Ultimately, the bigger threat to the paper’s solvency prospects comes from Google’s online advertising monopoly. And if Jeff Bezos ever tires of regularly shelling out tens of millions of dollars to subsidize the company’s losses, that’s where you can expect the fur to fly.
A look at the last 10Q filing for the Post’s parent company does not break out many details of the paper’s financial woes, but it does note that the daily circulation of the dead tree version was down 7.7% year-over-year for the first quarter of this year, and 7.2% for the Sunday edition. Consequently, print advertising revenue was down 8% from $52.7 million to $48.6 million for the same period.
The company’s online revenues, however, increased 8% to $25.8 million for the first quarter of 2013, up from $23.9 million for the first quarter of 2012. Those revenues were primarily generated by both the washingtonpost.com and Slate. Online display advertising revenue increased 16% for the same period, while classified advertising on the washingtonpost.com declined 6%.

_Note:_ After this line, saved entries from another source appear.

-- ==== Sys2Proof/Certificates/Slice0/Obligations.lean ====
section
/-! DEFINITION. The statements for the provers, from the numbered rules of spec/. The helpers in Sys2Proof.Claims are the rules' own
tables and words; a statement of the form `Done i w s t` says that `i` completes: exec answers the next state in which it has had the
effect `t` and its slot has gone on to the next word. -/

/-! What an instruction needs to execute, and what it leaves. -/

namespace Sys2Proof.Claims
open Sys2Proof Sys2Proof.Machine

/-- Instruction `i`, whose word carries `w`, executes in the current slot: power stands, its form is admitted (R327), and its guard
holds (R302). -/
abbrev Issues (i : Instr) (w : Ins) (s : State) : Prop := s.power = true ∧ i.wellFormed = true ∧ s.slot.guard w = true

/-- It executes in free mode (R144). -/
abbrev Free (i : Instr) (w : Ins) (s : State) : Prop := Issues i w s ∧ s.compact = false

/-- It executes in free mode and in supervisor state (R436). -/
abbrev FreeSup (i : Instr) (w : Ins) (s : State) : Prop := Free i w s ∧ s.sup s.cur = true

/-- The state in which `i` has had the effect `t` and its slot has gone on to the next word. -/
def Done (i : Instr) (w : Ins) (s t : State) : Prop := exec i s = .next (t.advance w)

/-- The state after a change of the current slot alone. -/
def Here (s : State) (f : Slot → Slot) : State := s.modSlot s.cur f

/-- The low `k` bits of a result, extended as U says (R333). -/
def ext (k : Nat) (u : Bool) (x : Word64) : Word64 := if u then zext x k else sext x k

/-- The operands of an integer instruction (R298, R332): the width, U, A, B and D's old value. -/
def width (w : Ins) : Nat := intW (mods w.d)

/-! R335, the rows whose low bits are those of arithmetic on 64 bits: each with its latency (R333) and its result, from the
width, A, B and D. -/

/-- The integer rows that wrap. -/
def wrapRow : Instr → Option (Ins × Nat × (Nat → Word64 → Word64 → Word64 → Word64))
  | .add w | .addImm w => some (w, 1, fun _ a b _ => a + b)
  | .sub w | .subImm w => some (w, 1, fun _ a b _ => a - b)
  | .mul w | .mulImm w => some (w, 3, fun _ a b _ => a * b)
  | .madd w | .maddImm w => some (w, 3, fun _ a b d => d + a * b)
  | .and w | .andImm w => some (w, 1, fun _ a b _ => a &&& b)
  | .or w | .orImm w => some (w, 1, fun _ a b _ => a ||| b)
  | .xor w | .xorImm w => some (w, 1, fun _ a b _ => a ^^^ b)
  | .andn w | .andnImm w => some (w, 1, fun _ a b _ => a &&& ~~~b)
  | .shl w | .shlImm w => some (w, 1, fun k a b _ => a <<< (b.toNat % k))
  | _ => none

/-- The integer that U makes of the low `k` bits. -/
def val (k : Nat) (u : Bool) (x : Word64) : Int := if u then ((x.setWidth k).toNat : Int) else (x.setWidth k).toInt

/-- The rows whose exact result R335 gives otherwise: the latency, and the result from the width, U, A and B. -/
def exactRow : Instr → Option (Ins × Nat × (Nat → Bool → Word64 → Word64 → Int))
  | .mulh w | .mulhImm w => some (w, 3, fun k u a b => val k u a * val k u b / 2 ^ k)
  | .div w | .divImm w => some (w, 20, fun k u a b => if val k u b = 0 then -1 else (val k u a).tdiv (val k u b))
  | .rem w | .remImm w => some (w, 20, fun k u a b => if val k u b = 0 then val k u a else (val k u a).tmod (val k u b))
  | .shr w | .shrImm w => some (w, 1, fun k _ a b => val k true a / 2 ^ (b.toNat % k))
  | .sar w | .sarImm w => some (w, 1, fun k _ a b => val k false a / 2 ^ (b.toNat % k))
  | .rot w | .rotImm w => some (w, 1, fun k _ a b => (((a.setWidth k).rotateLeft (b.toNat % k)).toNat : Int))
  | .clz w => some (w, 1, fun k _ a _ => (((List.range k).takeWhile fun j => !bit a (k - 1 - j)).length : Int))
  | .ctz w => some (w, 1, fun k _ a _ => (((List.range k).takeWhile fun j => !bit a j).length : Int))
  | .popc w => some (w, 1, fun k _ a _ => (((List.range k).filter fun j => bit a j).length : Int))
  | .min w | .minImm w => some (w, 1, fun k u a b => if val k u a ≤ val k u b then val k u a else val k u b)
  | .max w | .maxImm w => some (w, 1, fun k u a b => if val k u a ≤ val k u b then val k u b else val k u a)
  | .abs w => some (w, 1, fun k _ a _ => if 0 ≤ val k false a then val k false a else -val k false a)
  | _ => none

/-- The exact results of the rows that admit SAT (R335). -/
def satRow : Instr → Option (Ins × Nat × (Nat → Bool → Word64 → Word64 → Word64 → Int))
  | .add w | .addImm w => some (w, 1, fun k u a b _ => val k u a + val k u b)
  | .sub w | .subImm w => some (w, 1, fun k u a b _ => val k u a - val k u b)
  | .mul w | .mulImm w => some (w, 3, fun k u a b _ => val k u a * val k u b)
  | .madd w | .maddImm w => some (w, 3, fun k u a b d => val k u d + val k u a * val k u b)
  | .shl w | .shlImm w => some (w, 1, fun k u a b _ => val k u a * 2 ^ (b.toNat % k))
  | .abs w => some (w, 1, fun k _ a _ _ => if 0 ≤ val k false a then val k false a else -val k false a)
  | _ => none

/-- The least and the greatest value of the type (R288). -/
def least (k : Nat) (u : Bool) : Int := if u then 0 else -(2 ^ (k - 1))
/-- The greatest value. -/
def greatest (k : Nat) (u : Bool) : Int := if u then 2 ^ k - 1 else 2 ^ (k - 1) - 1

end Sys2Proof.Claims

open Sys2Proof Sys2Proof.Machine Sys2Proof.Claims

/-- R335, R288: ADD, SUB, MUL, MADD, AND, OR, XOR, ANDN and SHL, register and immediate forms, without `.sat`: D receives the low
w bits of the 64-bit result, extended by U.

R335, R334, R288: MULH, DIV, REM, SHR, SAR, ROT, CLZ, CTZ, POPC, MIN, MAX and ABS without `.sat`: D receives the exact result
modulo 2^w, extended by U. Division by zero gives all ones and the dividend.

R288, R335: the rows that admit `.sat`, with it: the exact result clamped to the range of the type. -/
def Obligations.IntegerArithmetic : Prop :=
  (∀ (i : Instr) (w : Ins) (lat : Nat) (f : Nat → Word64 → Word64 → Word64 → Word64) (s : State),
    wrapRow i = some (w, lat, f) → Issues i w s → intSat (mods w.d) = false →
      Done i w s (s.put lat (.s (num w.d)
        (ext (width w) (intU (mods w.d)) (f (width w) (s.slot.opS w.a) (s.slot.opS w.b) (s.slot.getS (num w.d))))))) ∧
  (∀ (i : Instr) (w : Ins) (lat : Nat) (f : Nat → Bool → Word64 → Word64 → Int) (s : State),
    exactRow i = some (w, lat, f) → Issues i w s → intSat (mods w.d) = false →
      Done i w s (s.put lat (.s (num w.d)
        (ext (width w) (intU (mods w.d)) (BitVec.ofInt 64 (f (width w) (intU (mods w.d)) (s.slot.opS w.a) (s.slot.opS w.b))))))) ∧
  (∀ (i : Instr) (w : Ins) (lat : Nat) (f : Nat → Bool → Word64 → Word64 → Word64 → Int) (s : State),
    satRow i = some (w, lat, f) → Issues i w s → intSat (mods w.d) = true →
      let k := width w
      let u := intU (mods w.d)
      let x := f k u (s.slot.opS w.a) (s.slot.opS w.b) (s.slot.getS (num w.d))
      ∃ r : Word64, Done i w s (s.put lat (.s (num w.d) (ext k u r))) ∧ least k u ≤ val k u r ∧ val k u r ≤ greatest k u ∧
        (x < least k u → val k u r = least k u) ∧ (greatest k u < x → val k u r = greatest k u) ∧
        (least k u ≤ x → x ≤ greatest k u → val k u r = x))

namespace Sys2Proof.Claims
open Sys2Proof Sys2Proof.Machine

/-- A bit-field specification (R334). -/
def fieldLen (b : Word64) : Nat := (b.toNat / 256) % 64 + 1
/-- Its position. -/
def fieldPos (b : Word64) : Nat := b.toNat % 64

/-- The condition codes of CMP and SEL's integers (R336): 0 eq, 1 ne, 2 lt, 3 le, 4 gt, 5 ge. -/
def holds (c : Nat) (a b : Int) : Bool :=
  (c == 0 && decide (a = b)) || (c == 1 && decide (a ≠ b)) || (c == 2 && decide (a < b)) || (c == 3 && decide (a ≤ b)) ||
    (c == 4 && decide (b < a)) || (c == 5 && decide (b ≤ a))

/-- R343's rows: the latency is 1; each writes a predicate, a mask or a scalar made from the slot's registers. -/
def predRow : Instr → Option (Ins × (Slot → RegWrite))
  | .pand w => some (w, fun x => .p (num w.d) (x.getP (num w.a) && x.getP (num w.b)))
  | .por w => some (w, fun x => .p (num w.d) (x.getP (num w.a) || x.getP (num w.b)))
  | .pxor w => some (w, fun x => .p (num w.d) (xor (x.getP (num w.a)) (x.getP (num w.b))))
  | .pnot w => some (w, fun x => .p (num w.d) (!x.getP (num w.a)))
  | .pmov w => some (w, fun x => .p (num w.d)
      (if Forms.clsOf w.a = 1 then x.getP (num w.a) else decide (x.opS w.a ≠ 0)))
  | .mand w => some (w, fun x => .m (num w.d) (x.getM (num w.a) &&& x.getM (num w.b)))
  | .mor w => some (w, fun x => .m (num w.d) (x.getM (num w.a) ||| x.getM (num w.b)))
  | .mxor w => some (w, fun x => .m (num w.d) (x.getM (num w.a) ^^^ x.getM (num w.b)))
  | .mnot w => some (w, fun x => .m (num w.d) (~~~(x.getM (num w.a))))
  | .mpop w => some (w, fun x => .s (num w.d) (BitVec.ofNat 64 ((List.range 64).filter fun i => bit (x.getM (num w.a)) i).length))
  | .mfirst w => some (w, fun x => .s (num w.d)
      (BitVec.ofNat 64 ((List.range 64).takeWhile fun i => !bit (x.getM (num w.a)) i).length))
  | .mtop w => some (w, fun x => .p (num w.d)
      (if Forms.oth2 (mods w.d) = 0 then decide (x.getM (num w.a) ≠ 0)
       else if Forms.oth2 (mods w.d) = 1 then decide (x.getM (num w.a) = 0)
       else decide (x.getM (num w.a) = BitVec.allOnes 64)))
  | _ => none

While the latest 10Q is only a snapshot of the company at a particular moment in time, it does indicate (unsurprisingly) that the majority of the paper’s revenues come from advertising in the Post’s dead tree edition, where circulation is contracting. The only place that the revenues are increasing are with online display advertising, and that’s an arena dominated by Google, whose monopoly (as discussed previously) seriously depresses display advertising revenues — and any hope of returning the paper to the black in the near future.
Until now, the Washington Post parent company has been subsidizing the paper’s losses with the revenues derived from its Kaplan Company. However, that business is also in decline, and the desire to unload the paper was no doubt motivated by serious concerns that Kaplan could continue to absorb them.

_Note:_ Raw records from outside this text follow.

-- ==== Sys2Proof/Laws/PerInstr.lean ====
section
/-! SUPPORT. Facts about instructions as syntax, one lemma a constructor. -/

namespace Sys2Proof.Laws
open Sys2Proof Sys2Proof.Machine

/-- The opcode map takes the instruction's own opcode back to its constructor, with the fields that the word carries (R321). -/
def Encoding.Statement (i : Instr) : Prop :=
  ∀ o w, i.opcode = some o → Forms.fieldsOf i = some w → (opcodeInstr o.toNat).map (fun f => f w) = some i
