theorem witness_MatrixIssue_unit :
    let s := mxs .f32
    let ld := ins (r 4 0) m1 z
    let st := ins m1 (r 4 0) z
    let mz := ins (r 4 1) z z
    let cv := ins (r 4 0 (fmod .f16)) (r 4 1) z
    let sc' := ins (r 4 0) (r 2 2) z
    let tr := ins (r 4 0) (r 4 1) z
    let se := ins (r 0 0 1) (im 15) (im 65535)
    (Free (.mld ld) ld s ∧ ScratchOk s (s.slot.ea ld.a) 4096 true) ∧
    (Free (.mst st) st s ∧ (s.slot.getT 0).tag = some .f32 ∧ ScratchOk s (s.slot.ea st.d) 4096 false) ∧
    (Free (.mzero mz) mz s) ∧ (Free (.mcvt cv) cv s ∧ (s.slot.getT 1).tag = some .f32) ∧
    (Free (.mscale sc') sc' s ∧ (s.slot.getV 2).tag = some .f32 ∧ s.slot.streams = Vector.replicate 4 none) ∧
    (Free (.mtrans tr) tr s) ∧ (Free (.seminc se) se s ∧ Free (.semwait se) se s ∧ (mods se.d).toNat % 4 = 1) ∧
    (s.tile (tileOf s.cur)).mxq.length < 8 := by decide +kernel
theorem witness_MatrixIssue_products :
    let s := mxs .i8
    let tm := ins (r 4 0 (fmod .i8)) m1 (r 0 2)
    let tv := ins (r 4 0 (fmod .i8)) (r 2 2) (r 0 2)
    let tt := ins (r 4 0 (fmod .i8)) (r 4 1) (r 0 2)
    let lb := ins (r 0 2 (fmod .i8 1)) (r 0 1) z
    (Free (.mmac tm) tm s ∧ Forms.isMem tm.a = true ∧ ScratchOk s (s.slot.ea tm.a) (aExtent (fmtD tm) (s.slot.getS 2)) true) ∧
    (Free (.mmac tv) tv s ∧ Forms.clsOf tv.a = 2 ∧ (s.slot.getV 2).tag = some .i8 ∧ (s.slot.getV 3).tag = some .i8) ∧
    (Free (.mmac tt) tt s ∧ (s.slot.getT 1).tag = some .i8 ∧ fld (s.slot.getS 2) 63 35 = 0 ∧ fld (s.slot.getS 2) 18 9 + 1 ≤ 1024 / Fmt.container .i8) ∧
    (Free (.mldb lb) lb s ∧ bit (mods lb.d) 0 = true ∧ ScratchOk s (s.slot.getS 1) 512 false) := by decide +kernel
theorem witness_MatrixIssue_memory :
    let s := mxs .i8
    let lb := ins (r 0 2 (fmod .i8)) (r 0 1) z
    let mr := ins (r 4 0 (fmod .i8)) (r 0 1) (r 0 2)
    let mr' := ins (r 4 0 (fmod .i8)) (r 0 1) (r 0 4)
    let bad := ins (r 0 4 (fmod .i8)) (r 0 1) z
    (Free (.mldb lb) lb s ∧ s.slot.getS 2 &&& 0xFFFFFFFFFE00FE00 = 0 ∧ (s.slot.getS 1).toNat % 64 = 0 ∧ pagesAre s 64 512 [0] = true) ∧
    (Free (.mldb bad) bad s ∧ s.slot.getS 4 &&& 0xFFFFFFFFFE00FE00 ≠ 0) ∧
    (Free (.mmacr mr) mr s ∧ fld (s.slot.getS 2) 63 35 = 0 ∧ ((s.tile 0).mxq.any fun c => c.op == 0x2C6 && c.slot == s.cur) = false) ∧
    (Free (.mmacr mr') mr' s ∧ fld (s.slot.getS 4) 63 35 ≠ 0) := by decide +kernel

theorem witness_TileSemaphores :
    let a := ins (r 0 0) (im 3) (im 2)
    let b := ins (r 0 0 2) (im 3) (im 2)
    let c := ins (r 0 0) (im 16) (im 2)
    let d := ins (r 0 0) (im 15) (im 65536)
    let s := s0.semPut 0 3 2
    (Free (.seminc a) a s ∧ Free (.semwait a) a s ∧ s.semVal 0 3 = 2 ∧ (s.tile 0).semw = []) ∧
    (Free (.semwait a) a s0 ∧ s0.semVal 0 3 < 2) ∧ (Free (.semwait { a with b := im 0 }) { a with b := im 0 } s0) ∧
    (Free (.semwait b) b s0 ∧ Free (.seminc b) b s0 ∧ (s0.core 0).ceq.length < 8) ∧
    (Free (.seminc c) c s0 ∧ (s0.slot.opU c.a).toNat = 16) ∧ (Free (.seminc d) d s0 ∧ (s0.slot.opU d.b).toNat = 65536) := by decide +kernel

(Interestingly, it appears that the company was trying to make the Post more attractive to investors as of February 2013, when it began offering a Voluntary Retirement Incentive Program funded by the company’s pension plan to the tune of $20.4 million.)
Bottom line: Google’s online advertising monopoly is making it virtually impossible for newspapers to operate profitably, leaving them with little choice but to sell off to oligarchs who can afford to subsidize them. And that’s a dangerous trend for an already floundering US media.
While it may be tempting for some to look at Jeff Bezos for possible relief from the Post’s habitual neocon war ambitions, think about the prospect of the Koch brothers buying the Los Angeles Times, the Chicago Tribune and the Baltimore Sun.
It’s a dangerous trend for major media outlets to operate as loss-leaders for the super-rich, incapable of financial autonomy, and functioning as little more than propaganda arms for elite interests. It’s a situation that won’t change until someone decides to take on the Google display advertising monopoly.
On the bright side, Amazon is one of the only behemoths large enough to challenge Google. And with his purchase of the Washington Post, Jeff Bezos may now have a megaphone loud enough to enter the DC political fray and do it.